Cessation d'activité anticipée. Un TNS qui cesse son activité à 58 ans sans avoir atteint le taux plein a généralement trois options : accepter une décote, attendre 67 ans pour le taux plein automatique, ou racheter les trimestres manquants. Le choix optimal dépend de la situation fiscale au moment de la cessation.
Le micro-entrepreneur qui ne valide pas de trimestres. Les seuils de CA varient selon l'activité et sont révisés chaque année. Un micro-entrepreneur qui ne les atteint pas ne valide aucun trimestre pour l'année concernée, même si des cotisations ont été prélevées sur son CA. La vérification annuelle du relevé de carrière est particulièrement importante dans ce cas.
À quel âge agir : les étapes clés
La retraite des TNS ne se prépare pas six mois avant la cessation d'activité. Certaines décisions ont des effets sur dix ou vingt ans.
Entre 40 et 50 ans. C'est la fenêtre pour le rachat de trimestres à coût modéré. C'est aussi le moment d'ouvrir ou d'alimenter un PER si ce n'est pas encore fait, et de vérifier que les relevés de carrière sont complets.
Entre 50 et 57 ans. La simulation de départ devient concrète. On peut estimer avec précision le montant de la pension selon plusieurs scénarios de date de départ. Le rachat de trimestres est encore possible mais plus coûteux.
Entre 57 et 62 ans. Dernière fenêtre pour les rachats. Moment d'optimiser la fiscalité de sortie du PER. Décision sur le cumul emploi-retraite si pertinent.
12 à 18 mois avant le départ. Demande de relevés à tous les régimes, constitution du dossier de liquidation, coordination des dates de départ si plusieurs régimes sont concernés.
Questions fréquentes
La retraite d'un TNS est-elle vraiment plus basse que celle d'un salarié ?
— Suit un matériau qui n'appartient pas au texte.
-- ==== Sys2Proof/Machine/Dispatch.lean ====
section
/-! DEFINITION. What each command does: one arm for each row of spec/opcode_table.json. -/

namespace Sys2Proof.Machine

def exec (i : Instr) (s : State) : Host.Outcome State Fault Refusal :=
  match i with
  | .powerOn => Sys2Proof.Machine.execPowerOn s
  | .resetAssert => Sys2Proof.Machine.execResetAssert s
  | .resetRelease => Sys2Proof.Machine.execResetRelease s
  | .imageLoadEnd r => Sys2Proof.Machine.execImageLoadEnd r s
  | .carrierRise x => Sys2Proof.Machine.execCarrierRise x s
  | .coaxByte x b => Sys2Proof.Machine.execCoaxByte x b s
  | .carrierFall x => Sys2Proof.Machine.execCarrierFall x s
  | .segmentTakeFrame x => Sys2Proof.Machine.execSegmentTakeFrame x s
  | .deferQuiet x => Sys2Proof.Machine.execDeferQuiet x s
  | .segmentSent x => Sys2Proof.Machine.execSegmentSent x s
  | .collision x => Sys2Proof.Machine.execCollision x s
  | .retryWaitExpiry x => Sys2Proof.Machine.execRetryWaitExpiry x s
  | .stuck x => Sys2Proof.Machine.execStuck x s
  | .stuckHeld x => Sys2Proof.Machine.execStuckHeld x s
  | .unterminated x => Sys2Proof.Machine.execUnterminated x s
  | .signalPresent l => Sys2Proof.Machine.execSignalPresent l s
  | .signalLost l => Sys2Proof.Machine.execSignalLost l s
  | .retrainPauseExpiry l => Sys2Proof.Machine.execRetrainPauseExpiry l s
  | .trained l => Sys2Proof.Machine.execTrained l s
  | .trainingTimeout l => Sys2Proof.Machine.execTrainingTimeout l s
  | .frameStart l => Sys2Proof.Machine.execFrameStart l s
  | .linkByte l b => Sys2Proof.Machine.execLinkByte l b s
  | .symbolError l => Sys2Proof.Machine.execSymbolError l s
  | .frameEnd l => Sys2Proof.Machine.execFrameEnd l s
  | .linkTakeFrame l => Sys2Proof.Machine.execLinkTakeFrame l s
  | .linkSent l => Sys2Proof.Machine.execLinkSent l s
  | .gapExpiry l => Sys2Proof.Machine.execGapExpiry l s
  | .clockLoss li => Sys2Proof.Machine.execClockLoss li s
  | .clockHoldExpiry li => Sys2Proof.Machine.execClockHoldExpiry li s
  | .takeFrame p commission => Sys2Proof.Machine.execTakeFrame p commission s
  | .arrivalTimeout => Sys2Proof.Machine.execArrivalTimeout s
  | .aging => Sys2Proof.Machine.execAging s
  | .setStation e => Sys2Proof.Machine.execSetStation e s
  | .setAlias e => Sys2Proof.Machine.execSetAlias e s
  | .delete index => Sys2Proof.Machine.execDelete index s
  | .setRights index manager print => Sys2Proof.Machine.execSetRights index manager print s
  | .release index => Sys2Proof.Machine.execRelease index s
  | .quarantine index => Sys2Proof.Machine.execQuarantine index s
  | .purgeLearned => Sys2Proof.Machine.execPurgeLearned s
  | .readEntries => Sys2Proof.Machine.execReadEntries s
  | .findEntry => Sys2Proof.Machine.execFindEntry s
  | .readUnknownLog => Sys2Proof.Machine.execReadUnknownLog s
  | .readJobs => Sys2Proof.Machine.execReadJobs s
  | .holdJob => Sys2Proof.Machine.execHoldJob s
  | .releaseJob => Sys2Proof.Machine.execReleaseJob s
  | .cancelJob => Sys2Proof.Machine.execCancelJob s
  | .moveJob => Sys2Proof.Machine.execMoveJob s
  | .flushSpool => Sys2Proof.Machine.execFlushSpool s
  | .ackPulse n => Sys2Proof.Machine.execAckPulse n s
  | .ackTimeout n => Sys2Proof.Machine.execAckTimeout n s
  | .selectChange n level => Sys2Proof.Machine.execSelectChange n level s
  | .paperOutChange n level => Sys2Proof.Machine.execPaperOutChange n level s
  | .faultChange n level => Sys2Proof.Machine.execFaultChange n level s
  | .busyChange n level => Sys2Proof.Machine.execBusyChange n level s
  | .busyLimitExpiry n => Sys2Proof.Machine.execBusyLimitExpiry n s
  | .stallRetryExpiry n => Sys2Proof.Machine.execStallRetryExpiry n s
  | .initPulseEnd n => Sys2Proof.Machine.execInitPulseEnd n s
  | .resetLine => Sys2Proof.Machine.execResetLine s
  | .setLine => Sys2Proof.Machine.execSetLine s
  | .resumeLine => Sys2Proof.Machine.execResumeLine s
  | .rotateLine => Sys2Proof.Machine.execRotateLine s
  | .peekNext => Sys2Proof.Machine.execPeekNext s
  | .windowExpiry => Sys2Proof.Machine.execWindowExpiry s
  | .minuteExpiry => Sys2Proof.Machine.execMinuteExpiry s
  | .testFrameTimer p => Sys2Proof.Machine.execTestFrameTimer p s
  | .testFrameRetry p => Sys2Proof.Machine.execTestFrameRetry p s
  | .holdTimerExpiry p => Sys2Proof.Machine.execHoldTimerExpiry p s
  | .setPort => Sys2Proof.Machine.execSetPort s
  | .restartPort => Sys2Proof.Machine.execRestartPort s
  | .restartInterface => Sys2Proof.Machine.execRestartInterface s
  | .readPorts => Sys2Proof.Machine.execReadPorts s
  | .intervalExpiry => Sys2Proof.Machine.execIntervalExpiry s
  | .echoTimerExpiry => Sys2Proof.Machine.execEchoTimerExpiry s
  | .loadSteps => Sys2Proof.Machine.execLoadSteps s
  | .startSweep => Sys2Proof.Machine.execStartSweep s
  | .stopSweep => Sys2Proof.Machine.execStopSweep s
  | .runStep => Sys2Proof.Machine.execRunStep s
  | .readSweep => Sys2Proof.Machine.execReadSweep s
  | .readEvents => Sys2Proof.Machine.execReadEvents s
  | .setEventMask => Sys2Proof.Machine.execSetEventMask s
  | .readCounters => Sys2Proof.Machine.execReadCounters s
  | .readConfig => Sys2Proof.Machine.execReadConfig s
  | .setConfig => Sys2Proof.Machine.execSetConfig s
  | .saveImage => Sys2Proof.Machine.execSaveImage s
  | .saveComplete r => Sys2Proof.Machine.execSaveComplete r s
  | .clearAll => Sys2Proof.Machine.execClearAll s
  | .editEntries => Sys2Proof.Machine.execEditEntries s
  | .malformedRequestTaken => Sys2Proof.Machine.execMalformedRequestTaken s
  | .powerLoss => Sys2Proof.Machine.execPowerLoss s

end Sys2Proof.Machine
end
En règle générale, oui, à revenus équivalents. L'écart vient principalement de la retraite complémentaire, où le salarié bénéficie de cotisations patronales que le TNS finance seul. Sur le régime de base, les règles sont proches. C'est le cumul base + complémentaire qui creuse l'écart. La réforme des assiettes entrée en vigueur en 2025 devrait progressivement réduire cet écart.
Un gérant de SAS a-t-il le même statut qu'un gérant de SARL ?
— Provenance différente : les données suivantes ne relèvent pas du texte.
/-! ### What the commands leave alone -/

/-- What happens at a segment or a link, at the printer lines, and at an expiry leaves power, the pins
RESET and COMMISSION, the time, the serial memory, the configuration, the mask, the request queue and the
save in flight as they are; at the printer lines it leaves the segments, the links, the interfaces, the
directory, the ports' records, the sweep and the unknown-destination log as well. With no command waiting,
one millisecond passes (the model's choice, log entry 3). While the blocks do not act nothing changes. While
they act the running times move and nothing else does: each segment's, link's, interface's and line's own
millisecond, the timer of each port's test, the echo timer, and the milliseconds of the timebase; at the
last millisecond of a second the hold timers, the interval timer, the window time up to its length (log
entry 36) and the seconds as well. -/
def Obligations.UnitCommandsLeaveTheRestAlone : Prop :=
  (∀ (c : Instr) (s t : State), exec c s = .next t →
    let kept := t.pending = s.pending ∧ t.powered = s.powered ∧ t.resetLow = s.resetLow ∧
      t.commission = s.commission ∧ t.time = s.time ∧ t.serial = s.serial ∧ t.config = s.config ∧
      t.mask = s.mask ∧ t.window = s.window ∧ t.loading = s.loading ∧ t.save = s.save ∧
      t.requests = s.requests ∧ t.current = s.current
    ((∃ x, c = .carrierRise x ∨ c = .carrierFall x ∨ (∃ b, c = .coaxByte x b) ∨
        c = .segmentTakeFrame x ∨ c = .deferQuiet x ∨ c = .segmentSent x ∨ c = .collision x ∨
        c = .retryWaitExpiry x ∨ c = .stuck x ∨ c = .stuckHeld x ∨ c = .unterminated x) → kept) ∧
    ((∃ l, c = .signalPresent l ∨ c = .signalLost l ∨ c = .retrainPauseExpiry l ∨ c = .trained l ∨
        c = .trainingTimeout l ∨ c = .frameStart l ∨ (∃ b, c = .linkByte l b) ∨ c = .symbolError l ∨
        c = .frameEnd l ∨ c = .linkTakeFrame l ∨ c = .linkSent l ∨ c = .gapExpiry l) → kept) ∧
    ((∃ i, c = .clockLoss i ∨ c = .clockHoldExpiry i) → kept) ∧
    ((∃ p, c = .testFrameTimer p ∨ c = .testFrameRetry p ∨ c = .holdTimerExpiry p) → kept) ∧
    (c = .arrivalTimeout ∨ c = .aging ∨ c = .minuteExpiry ∨ c = .intervalExpiry ∨
      c = .echoTimerExpiry → kept) ∧
    ((∃ n, c = .ackPulse n ∨ c = .ackTimeout n ∨ (∃ b, c = .selectChange n b ∨
        c = .paperOutChange n b ∨ c = .faultChange n b ∨ c = .busyChange n b) ∨
        c = .busyLimitExpiry n ∨ c = .stallRetryExpiry n ∨ c = .initPulseEnd n) →
      kept ∧ t.segs = s.segs ∧ t.links = s.links ∧ t.ifaces = s.ifaces ∧ t.dir = s.dir ∧
        t.service = s.service ∧ t.sweep = s.sweep ∧ t.unknownLog = s.unknownLog ∧
        t.segWin = s.segWin ∧ t.linkWin = s.linkWin ∧ t.slots = s.slots ∧ t.handover = s.handover) ∧
    (∀ n, c = .ackPulse n ∨ c = .ackTimeout n ∨ c = .busyLimitExpiry n ∨ c = .stallRetryExpiry n ∨
      c = .initPulseEnd n → ∀ m, m ≠ n → t.lines.get m = s.lines.get m)) ∧
  ∀ s : State, s.pending = [] →
    (s.active = false → step s = .next s) ∧
    (s.active = true →
      let moved : State := { s with
        segs := ⟨s.segs.a.tick, s.segs.b.tick⟩
        links := ⟨s.links.l0.tick, s.links.l1.tick, s.links.l2.tick, s.links.l3.tick⟩
        ifaces := ⟨s.ifaces.li0.tick, s.ifaces.li1.tick⟩
        lines := ⟨s.lines.lp1.tick, s.lines.lp2.tick⟩
        service := s.service.map PortService.tick
        sweep := { s.sweep with outstanding := s.sweep.outstanding.map Probe.tick } }
      (s.time.ms + 1 < 1000 →
        step s = .next { moved with time := ⟨s.time.ms + 1, s.time.sec⟩ }) ∧
      (1000 ≤ s.time.ms + 1 → step s = .next { moved with
        time := ⟨0, (s.time.sec + 1) % 60⟩
        window := if s.window.running then { s.window with
          time := min s.window.length (s.window.time + 1) } else s.window
        service := s.service.map fun v => v.tick.second
        sweep := { moved.sweep with timer := s.sweep.timer.map fun n => n - 1 } }))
Non. Le président de SAS est assimilé salarié : il cotise au régime général et à l'Agirc-Arrco. Le gérant majoritaire de SARL est TNS : il cotise au SSI. Le choix de la forme juridique a donc un impact direct sur la retraite, parfois de plusieurs centaines d'euros par mois.
Peut-on valider des trimestres sans cotiser si les revenus sont faibles ?
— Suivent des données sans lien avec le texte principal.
-- ==== Sys2Proof/Laws/State.lean ====
section
/-! SUPPORT. One lemma per field and update: what each basic write sets, and what it leaves. -/

namespace Sys2Proof.Machine

variable (s : State)

/-! ### modSeg -/

@[simp] theorem modSeg_pending (x : Seg) (f : SegPort → SegPort) : (modSeg x f s).pending = s.pending :=
  rfl
@[simp] theorem modSeg_powered (x : Seg) (f : SegPort → SegPort) : (modSeg x f s).powered = s.powered :=
  rfl
@[simp] theorem modSeg_resetLow (x : Seg) (f : SegPort → SegPort) : (modSeg x f s).resetLow = s.resetLow :=
  rfl
@[simp] theorem modSeg_commission (x : Seg) (f : SegPort → SegPort) : (modSeg x f s).commission = s.commission :=
  rfl
@[simp] theorem modSeg_time (x : Seg) (f : SegPort → SegPort) : (modSeg x f s).time = s.time := rfl
@[simp] theorem modSeg_choices (x : Seg) (f : SegPort → SegPort) : (modSeg x f s).choices = s.choices :=
  rfl
@[simp] theorem modSeg_serial (x : Seg) (f : SegPort → SegPort) : (modSeg x f s).serial = s.serial :=
  rfl
@[simp] theorem modSeg_segs (x : Seg) (f : SegPort → SegPort) : (modSeg x f s).segs = s.segs.set x (f (s.segs.get x)) :=
  rfl
@[simp] theorem modSeg_links (x : Seg) (f : SegPort → SegPort) : (modSeg x f s).links = s.links :=
  rfl
@[simp] theorem modSeg_ifaces (x : Seg) (f : SegPort → SegPort) : (modSeg x f s).ifaces = s.ifaces :=
  rfl
@[simp] theorem modSeg_pool (x : Seg) (f : SegPort → SegPort) : (modSeg x f s).pool = s.pool := rfl
@[simp] theorem modSeg_records (x : Seg) (f : SegPort → SegPort) : (modSeg x f s).records = s.records :=
  rfl
@[simp] theorem modSeg_nextRecord (x : Seg) (f : SegPort → SegPort) : (modSeg x f s).nextRecord = s.nextRecord :=
  rfl
@[simp] theorem modSeg_queues (x : Seg) (f : SegPort → SegPort) : (modSeg x f s).queues = s.queues :=
  rfl
@[simp] theorem modSeg_slots (x : Seg) (f : SegPort → SegPort) : (modSeg x f s).slots = s.slots :=
  rfl
@[simp] theorem modSeg_dir (x : Seg) (f : SegPort → SegPort) : (modSeg x f s).dir = s.dir := rfl
@[simp] theorem modSeg_handover (x : Seg) (f : SegPort → SegPort) : (modSeg x f s).handover = s.handover :=
  rfl
@[simp] theorem modSeg_unknownLog (x : Seg) (f : SegPort → SegPort) : (modSeg x f s).unknownLog = s.unknownLog :=
  rfl
@[simp] theorem modSeg_jobs (x : Seg) (f : SegPort → SegPort) : (modSeg x f s).jobs = s.jobs := rfl
@[simp] theorem modSeg_nextOrder (x : Seg) (f : SegPort → SegPort) : (modSeg x f s).nextOrder = s.nextOrder :=
  rfl
@[simp] theorem modSeg_lines (x : Seg) (f : SegPort → SegPort) : (modSeg x f s).lines = s.lines :=
  rfl
@[simp] theorem modSeg_window (x : Seg) (f : SegPort → SegPort) : (modSeg x f s).window = s.window :=
  rfl
@[simp] theorem modSeg_segWin (x : Seg) (f : SegPort → SegPort) : (modSeg x f s).segWin = s.segWin :=
  rfl
@[simp] theorem modSeg_linkWin (x : Seg) (f : SegPort → SegPort) : (modSeg x f s).linkWin = s.linkWin :=
  rfl
@[simp] theorem modSeg_marks (x : Seg) (f : SegPort → SegPort) : (modSeg x f s).marks = s.marks :=
  rfl
@[simp] theorem modSeg_service (x : Seg) (f : SegPort → SegPort) : (modSeg x f s).service = s.service :=
  rfl
@[simp] theorem modSeg_sweep (x : Seg) (f : SegPort → SegPort) : (modSeg x f s).sweep = s.sweep :=
  rfl
@[simp] theorem modSeg_requests (x : Seg) (f : SegPort → SegPort) : (modSeg x f s).requests = s.requests :=
  rfl
@[simp] theorem modSeg_current (x : Seg) (f : SegPort → SegPort) : (modSeg x f s).current = s.current :=
  rfl
@[simp] theorem modSeg_save (x : Seg) (f : SegPort → SegPort) : (modSeg x f s).save = s.save := rfl
@[simp] theorem modSeg_heldReply (x : Seg) (f : SegPort → SegPort) : (modSeg x f s).heldReply = s.heldReply :=
  rfl
@[simp] theorem modSeg_config (x : Seg) (f : SegPort → SegPort) : (modSeg x f s).config = s.config :=
  rfl
@[simp] theorem modSeg_flags (x : Seg) (f : SegPort → SegPort) : (modSeg x f s).flags = s.flags :=
  rfl
@[simp] theorem modSeg_mask (x : Seg) (f : SegPort → SegPort) : (modSeg x f s).mask = s.mask := rfl
@[simp] theorem modSeg_noticeOut (x : Seg) (f : SegPort → SegPort) : (modSeg x f s).noticeOut = s.noticeOut :=
  rfl
@[simp] theorem modSeg_loading (x : Seg) (f : SegPort → SegPort) : (modSeg x f s).loading = s.loading :=
  rfl
@[simp] theorem modSeg_counters (x : Seg) (f : SegPort → SegPort) : (modSeg x f s).counters = s.counters :=
  rfl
Non pour les TNS au régime réel. Les trimestres sont directement liés au revenu déclaré. En revanche, certaines périodes assimilées (maladie longue durée, maternité, invalidité) peuvent générer des trimestres sans cotisation effective. Les conditions varient selon le régime.
Le rachat de trimestres est-il possible après la retraite ?
Non. La liquidation de la retraite ferme définitivement la porte au rachat. Il n'existe aucune dérogation. C'est pourquoi l'audit de carrière doit intervenir bien avant la date de départ envisagée.
Un TNS peut-il cumuler emploi et retraite ?
Oui, sous conditions. Le cumul emploi-retraite permet de continuer à exercer tout en percevant sa retraite. Depuis 2023, les nouveaux droits acquis en cumul intégral permettent d'obtenir une seconde pension, mais celle-ci est plafonnée à environ 196 euros par mois et s'applique uniquement au sein du même régime. Les règles évoluent à partir de 2027 selon la LFSS 2026.
Comment savoir combien de points j'ai accumulé à la CIPAV ou au SSI ?
Via votre espace personnel sur info-retraite.fr, qui agrège les données de tous vos régimes. Vous pouvez également contacter directement chaque caisse. Pour la CIPAV, l'espace adhérent permet de consulter le relevé de points et d'effectuer des simulations.